Copy each line below in which the string "setCtxState" appears.

Top of Given information

-- ==== Sys2Proof/Machine/Source.lean ====
section
/-! DEFINITION. The SRC page: configuration and limits of source contexts, their enable and disable, statistics
and timeouts (R62 to R64, R102 to R105, R122 to R124, R488). -/

namespace Sys2Proof.Machine

/-- The context selected by a master (R16). (DEDUCED: log entry 24) -/
def srcSel (m : Master) (s : State) : Nat := s.rfAt pSrc 0x040 (masterId m) 6 0

/-! ## Checks (R64, R104) -/

/-- Two contexts that may not be enabled together (R104): `v` is the control word of the first.
(DESIGN CHOICE: log entry 106) -/
def ctxClash (c : Nat) (v : Word) (d : Nat) (s : State) : Bool :=
  let kind := fld v 3 1
  if d = c || !ctxOn d s || ctxKind d s ≠ kind then false
  else if kind = kindIp then
    let a := s.regAt pSrc 0x104 c
    let b := s.regAt pSrc 0x104 d
    fld a 31 28 = fld b 31 28 && fld a 15 0 = fld b 15 0
      && ((!bit a 16 && !bit b 16)
        || (bit a 16 && bit b 16 && s.regAt pSrc 0x108 c = s.regAt pSrc 0x108 d))
  else if kind = kindDp then fld v 11 8 = ctxPort d s
  else s.regAt pSrc 0x10C c = s.regAt pSrc 0x10C d

/-- An enable is refused with CTX_CONFLICT (R104). -/
def ctxConflict (c : Nat) (v : Word) (s : State) : Bool :=
  let kind := fld v 3 1
  kind = 0 || 3 < kind || 1 < fld v 5 4 || 1 < s.rfAt pSrc 0x11C c 2 1
    || (fld v 11 8 ≠ 0 && kind ≠ kindDp)
    || (kind = kindIp && s.rfAt pSrc 0x118 c 31 20 = 0)
    || (List.range 128).any fun d => ctxClash c v d s

/-- ING_PRP_CFG.FORGET_MS. -/
def forgetMs (s : State) : Nat := s.rf pIng 0x040 15 8

/-- A token side outside 0 and 4 to 256 (R122). -/
def badSide (n : Nat) : Bool := n ≠ 0 && (n < 4 || 256 < n)

/-- The record region would lie outside populated DRAM (R64). -/
def badRegion (base mib : Nat) (s : State) : Bool := mib ≠ 0 && dramTop s < base + mib * 0x100000

/-- Registers that an enabled context holds (R104). -/
def heldByEnable (off : Nat) : Bool := (0x104 ≤ off && off ≤ 0x11C) || off = 0x12C || off = 0x130

/-- The ranges of this page's fields (R64, R102, R104). (DEDUCED: log entry 36) -/
def srcRange (c off : Nat) (v : Word) (s : State) : Verdict :=
  let out := fun (lo hi n : Nat) => n < lo || hi < n
  match off with
  | 0x118 => if fld v 31 20 = 0 || 1000000 < fld v 19 0 then .err 0x46 else .ok
  | 0x120 => if out 1 1000 (fld v 26 16) || out 100 60000 (fld v 15 0) then .err 0x46 else .ok
  | 0x128 => if 1000000 < v.toNat then .err 0x46 else .ok
  | 0x130 => if badSide (fld v 31 16) || badSide (fld v 15 0) then .err 0x46 else .ok
  | 0x134 =>
    if out 50 60000 (fld v 15 0) then .err 0x46
    else if fld v 15 0 < 10 * forgetMs s then .err 0x45 else .ok
  | 0x204 => if out 1000 60000000 v.toNat then .err 0x40 else .ok
  | 0x208 => if fld v 15 0 < 2 then .err 0x40 else .ok
  | 0x20C => if out 100 60000 (fld v 15 0) then .err 0x40 else .ok
  | 0x1F4 =>
    if (List.range 128).any (fun d => ctxOn d s) then .err 0x41
    else if badRegion ((heldOf pSrc 0x1F0 0 s).toNat + fld v 7 0 * 2 ^ 32) (s.rf pSrc 0x1F8 15 0) s then .err 0x42
    else .ok
  | 0x1F8 =>
    if (List.range 128).any (fun d => ctxOn d s) then .err 0x41
    else if badRegion (recBase s) (fld v 15 0) s then .err 0x42 else .ok
  | 0x100 =>
    if 7 < fld v 11 8 then .err 0x46
    else if ctxOn c s then
      if (v ^^^ s.regAt pSrc 0x100 c) &&& 0xF3E ≠ 0 then .err 0x43 else .ok
    else if !bit v 0 then .ok
    else if ctxConflict c v s then .err 0x44
    else if s.rfAt pSrc 0x134 c 15 0 < 10 * forgetMs s then .err 0x45
    else .ok
  | _ => .ok

/-- The checks of a write to the SRC page (R102, R104, R113). (DEDUCED: log entry 36) -/
def srcCheck (m : Master) (off : Nat) (v : Word) (s : State) : Verdict :=
  let c := srcSel m s
  if heldByEnable off && ctxOn c s then .err 0x43 else srcRange c off v s

/-! ## Enable and disable (R105, R488) -/

/-- The unreleased access units of a context are discarded without a count (R105). -/
def jbAbandon (c : Nat) (s : State) : State :=
  setCtx c (fun t => { t with jb := [], jbNext := none, jbLeft := none, jbTop := none }) s

/-- Input in progress for a context is abandoned: unreleased access units without a count, frames and pictures
with one (R105). -/
def ctxAbandon (c : Nat) (s : State) : State :=
  let s := jbAbandon c s
  let (had, s) := abandonDpi c s
  let s := if had then dropFrame c s else s
  rxAbandon c s

/-- ENABLE has been written to 0 (R105, R420). (DEDUCED: log entry 37) -/
def ctxDisable (c : Nat) (s : State) : State := setCtxState c 0 (dropSession c (ctxAbandon c s))

/-- A context is enabled (R105); its claim gate holds the rank 0 (R287, R303). (DEDUCED: log entry 36) -/
def ctxEnable (c : Nat) (s : State) : State :=
  let s := setCtx c (fun t => { t with
    learned := none, lastInput := s.clk, sr := none, srtp := {}, srtcp := {}, jb := [], jbTop := none
    jbNext := none, jbLeft := none, seq := 0, identRun := 0, prevCrc := none, prevToken := none
    tokenCt := 0 }) s
  let s := (s.setFldAt pSrc 0x138 c 8 8 0).setFldAt pSrc 0x138 c 10 10 0
  setGate c (fun g => { last := g.last }) (setCtxState c 1 (srEdge c s))

/-- The twelve statistics counters are cleared (R124). -/
def statClear (c : Nat) (s : State) : State :=
  let s := (List.range 12).foldl (fun s i => s.setRegAt pSrc (0x150 + 4 * i) c 0) s
  setCtx c (fun t => { t with kib := 0 }) s

/-- A write of a liveness limit is kept with the limits before it (R51). (DESIGN CHOICE: log entry 29) -/
def noteLimits (c : Nat) (before : LvLimits) (s : State) : State :=
  { s with lvWrites := (s.lvWrites.filter fun e => s.clk < e.2.2 + 1000) ++ [(c, before, s.clk)] }

/-- The effect of an accepted write; `was` is the state before it. Every write of ENABLE = 1 starts FRAME_SEQ at 0
(R35); the other effects of an enable are those of a disabled context (R105, R110). (DEDUCED: log entry 36) -/
def srcEffect (m : Master) (off : Nat) (v : Word) (was s : State) : State :=
  let c := srcSel m was
  match off with
  | 0x100 =>
    if bit v 0 && !ctxOn c was then ctxEnable c s
    else if bit v 0 then setCtx c (fun t => { t with seq := 0 }) s
    else if ctxOn c was then ctxDisable c s
    else s
  | 0x120 => srEdge c s
  | 0x140 => if s.regAt pSrc 0x13C c &&& s.regAt pSrc 0x140 c ≠ 0 then raiseBit pSrc 0 s else s
  | 0x144 => if bit v 0 then statClear c s else s
  | 0x200 | 0x204 | 0x208 | 0x20C => noteLimits c (limitsNow c was) s
  | _ => s

/-- A write to a register of the SRC page. -/
def srcWrite (m : Master) (off : Nat) (v : Word) (s : State) : State :=
  regCommand m pSrc off v (srcCheck m off v) (srcEffect m off v s) s

/-- A read of the SRC page. A read of SRC_LAST_CT_SEC_LO captures the rest of the capture time (R63). -/
def srcRead (m : Master) (off : Nat) (s : State) : Word × State :=
  let c := srcSel m s
  match off with
  | 0x040 => (BitVec.ofNat 32 c, s)
  | 0x044 | 0x048 | 0x04C | 0x050 => (srcPend ((off - 0x044) / 4) s, s)
  | 0x108 =>
    (if s.rfAt pSrc 0x104 c 16 16 = 1 then s.regAt pSrc off c
      else BitVec.ofNat 32 ((smAt c s.ctx).learned.getD 0), s)
  | 0x138 => (putFld (s.regAt pSrc off c) 9 9 (b2n (srValid c s)), s)
  | 0x214 =>
    (s.regAt pSrc off c,
      setShadows m pSrc 0x218 [s.regAt pSrc 0x218 c, s.regAt pSrc 0x21C c, s.regAt pSrc 0x220 c] s)
  | 0x218 | 0x21C | 0x220 => readShadow m pSrc off 0 (s.regAt pSrc off c) s
  | _ => if 0x1F0 ≤ off && off < 0x200 then (s.reg pSrc off, s) else (s.regAt pSrc off c, s)

/-- SRC_CTX_ENABLE: a write of SRC_CTX_CTRL with ENABLE = 1 (R105). -/
def execSrcCtxEnable (m : Master) (ctrl : Word) (s : State) : Host.Outcome State Fault Refusal :=
  .next (issue m .write pSrc 0x100 (srcWrite m 0x100 (ctrl ||| 1)) s)

/-- SRC_CTX_DISABLE: a write of SRC_CTX_CTRL with ENABLE = 0 (R105). -/
def execSrcCtxDisable (m : Master) (ctrl : Word) (s : State) : Host.Outcome State Fault Refusal :=
  .next (issue m .write pSrc 0x100 (srcWrite m 0x100 (ctrl &&& ~~~ 1#32)) s)

/-- SRC_STAT_CLEAR (R124). -/
def execSrcStatClear (m : Master) (s : State) : Host.Outcome State Fault Refusal :=
  .next (issue m .write pSrc 0x144 (srcWrite m 0x144 1) s)

/-- The SRC page has been disabled: input in progress ends for every enabled context (R488).
(DEDUCED: log entry 37) -/
def srcStopped (s : State) : State :=
  ((List.range 128).filter fun c => ctxOn c s).foldl (fun s c => ctxAbandon c s) s

/-! ## Timeouts (R115, R123) -/

/-- A context at the instant `t` of the grid. -/
def timeoutAt (t c : Nat) (s : State) : State :=
  let st := ctxState c s
  if ctxOn c s && (st = 1 || st = 2) && (smAt c s.ctx).lastInput + s.rfAt pSrc 0x134 c 15 0 * 500000 ≤ t then
    ctxEvent c evTimeout (count c stTimeouts (setCtxState c 3 s))
  else s

/-- SRC_TIMEOUT_CHECK: the latest whole millisecond of the timer counter is evaluated (R123, R343). -/
def execSrcTimeoutCheck (s : State) : Host.Outcome State Fault Refusal :=
  let g := s.timer / 100000
  .next (whenClocked s (if g ≤ s.srcGrid then s
    else (List.range 128).foldl (fun s c => timeoutAt (g * 500000 + s.pwr.asleep) c s) { s with srcGrid := g }))

/-- SR_EXPIRE: SR_VALID of a context has fallen with the age of its sender report (R115). -/
def execSrExpire (c : Fin 128) (s : State) : Host.Outcome State Fault Refusal := .next (whenClocked s (srEdge c.val s))

end Sys2Proof.Machine
end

Bottom of Given information

**Written response:**
def ctxDisable (c : Nat) (s : State) : State := setCtxState c 0 (dropSession c (ctxAbandon c s))
  setGate c (fun g => { last := g.last }) (setCtxState c 1 (srEdge c s))
    ctxEvent c evTimeout (count c stTimeouts (setCtxState c 3 s))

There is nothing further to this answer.